Metabolism of toxic pyrrolizidine alkaloids from tansy ragwort (Senecio jacobaea) in ovine ruminal fluid under anaerobic conditions.

A M Craig 1, C J Latham 1, L L Blythe 1, W B Schmotzer 1, O A O'Connor 1
PMCID: PMC183000  PMID: 1444382

Abstract

The ability of ovine ruminal fluid to metabolize pyrrolizidine alkaloid (PA) from Senecio jacobaea under anaerobic conditions was evaluated. Four fistulated sheep fed PA served as individual sources of ruminal fluid, which was incubated in a defined minimal salts medium under two different anaerobic conditions, denitrifying and methanogenic. Anaerobic cultures amended with ovine ruminal fluids (20%), PA (100 micrograms/ml), and a defined minimal salts medium were monitored for a period of several days.
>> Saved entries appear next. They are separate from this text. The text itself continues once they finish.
theorem exec_zzinv_of_unwritten (d : Slot)
    (h : ∃ r c, 4 * r.val + c.val < (scanOf flag).length ∧ s.elemUnwritten src r c) :
    exec (.zzinv d src flag) s = .fault .undefinedRead := by
  obtain ⟨r, c, hlt, hrc⟩ := h
  rw [exec, execZzinv, readEach_readElem_of_unwritten ⟨r, c, List.mem_range.mpr hlt, hrc⟩, error_bind, runCommand_fault]

end

/-! The stored matrices as R262 and R263 write them. -/

theorem scanned_false (X : Matrix4) :
    scanned false X = Matrix.of fun r c =>
      X (scanOrder.getD (4 * r.val + c.val) (0, 0)).1 (scanOrder.getD (4 * r.val + c.val) (0, 0)).2 := by
  ext r c
  have hlt : 4 * r.val + c.val < scanOrder.length := by
    rw [show scanOrder.length = 16 from rfl]
    omega
  simp only [scanned, matrixView, Matrix.of_apply, scanOf_false, List.map_map]
  rw [List.getD_eq_getElem _ _ (by simpa using hlt), List.getElem_map, List.getD_eq_getElem _ _ hlt,
    Function.comp_apply, vectorView_raster]

theorem scanned_true (X : Matrix4) :
    scanned true X = Matrix.of fun r c => if r = 0 then ![X 0 0, X 0 1, X 1 0, X 1 1] c else 0 := by
  ext r c
  simp only [scanned, matrixView, Matrix.of_apply]
  split
  case isTrue hr =>
    subst hr
    fin_cases c <;> rfl
  case isFalse hr =>
    refine List.getD_eq_default _ _ ?_
    rw [List.length_map, show (scanOf true).length = 4 from rfl]
    omega

theorem unscanned_false_scanOrder (q : Matrix4) (r c : Fin 4) :
    unscanned false q (scanOrder.getD (4 * r.val + c.val) (0, 0)).1 (scanOrder.getD (4 * r.val + c.val) (0, 0)).2
      = q r c := by
  simp only [unscanned, matrixView, Matrix.of_apply]
  rw [if_pos (mem_scanOf_false _ _), idxOf_scanOrder, vectorView_raster]

theorem unscanned_true (q : Matrix4) :
    unscanned true q = !![q 0 0, q 0 1, 0, 0; q 0 2, q 0 3, 0, 0; 0, 0, 0, 0; 0, 0, 0, 0] := by
  ext r c
  fin_cases r <;> fin_cases c <;> rfl

/-- Scanned and put back, an element at a scan position returns to its place (R265). -/
theorem unscanned_scanned (flag : Bool) (M : Matrix4) :
    unscanned flag (scanned flag M)
      = Matrix.of fun r c => if 4 * r.val + c.val ∈ scanOf flag then M r c else 0 := by
  ext r c
  simp only [unscanned, matrixView, Matrix.of_apply]
  refine ite_congr rfl (fun hmem => ?_) fun _ => rfl
  have hidx := List.idxOf_lt_length_iff.mpr hmem
  rw [scanned, vectorView_matrixView _ (hidx.trans_le (length_scanOf_le flag)),
    List.getD_eq_getElem _ _ (by simpa using hidx), List.getElem_map, List.getElem_idxOf, vectorView_raster]

/-- `ZZFWD`, then `ZZINV` on its result, for either flag. -/
theorem exec_zzfwd_zzinv {s : State} {src : Slot} {M : Matrix4} (mid d : Slot) (flag : Bool) (h : s.slotIs src M) :
    ∃ t u, exec (.zzfwd mid src flag) s = .next t ∧ exec (.zzinv d mid flag) t = .next u ∧
      u.slotIs d (Matrix.of fun r c => if 4 * r.val + c.val ∈ scanOf flag then M r c else 0) := by
  obtain ⟨t, ht, hmid, -⟩ := exec_zzfwd (flag := flag) mid fun k hk => readElem_of_slotIs h (scanOf_lt hk)
  obtain ⟨u, hu, hd, -⟩ := exec_zzinv (flag := flag) d fun k hk =>
    readElem_of_slotIs hmid (hk.trans_le (length_scanOf_le flag))
  exact ⟨t, u, ht, hu, unscanned_scanned flag M ▸ hd⟩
These cultures revealed that while PA was not depleted in sterile, autoclaved controls or under denitrifying conditions, it was metabolized during periods of active methanogenesis under methanogenic conditions. In addition, samples of ruminal fluid were separated by differential centrifugation under anaerobic conditions, and the resultant supernatants were tested for their ability to metabolize PA as compared with those of the respective uncentrifuged control fluids. Uncentrifuged controls exhibited a PA depletion rate of -4.04 +/- 0.17 micrograms of PA per ml per h. Supernatants 1 (centrifuged at 41 x g for 2 min), 2 (centrifuged at 166 x g for 5 min), and 3 (centrifuged at 1,500 x g for 10 min) exhibited significantly slower depletion rates, with slopes of data representing -1.64 +/- 0.16, -1.44 +/- 0.16, and -1.48 +/- 0.16 micrograms of PA metabolized per ml per h, respectively, demonstrating no statistically significant difference among the supernatant cultures. Microscopic evaluations revealed that protozoa were present in the control whole ruminal fluid and to a lesser extent in supernatant 1, while supernatants 2 and 3 contained only bacteria.(ABSTRACT TRUNCATED AT 250 WORDS)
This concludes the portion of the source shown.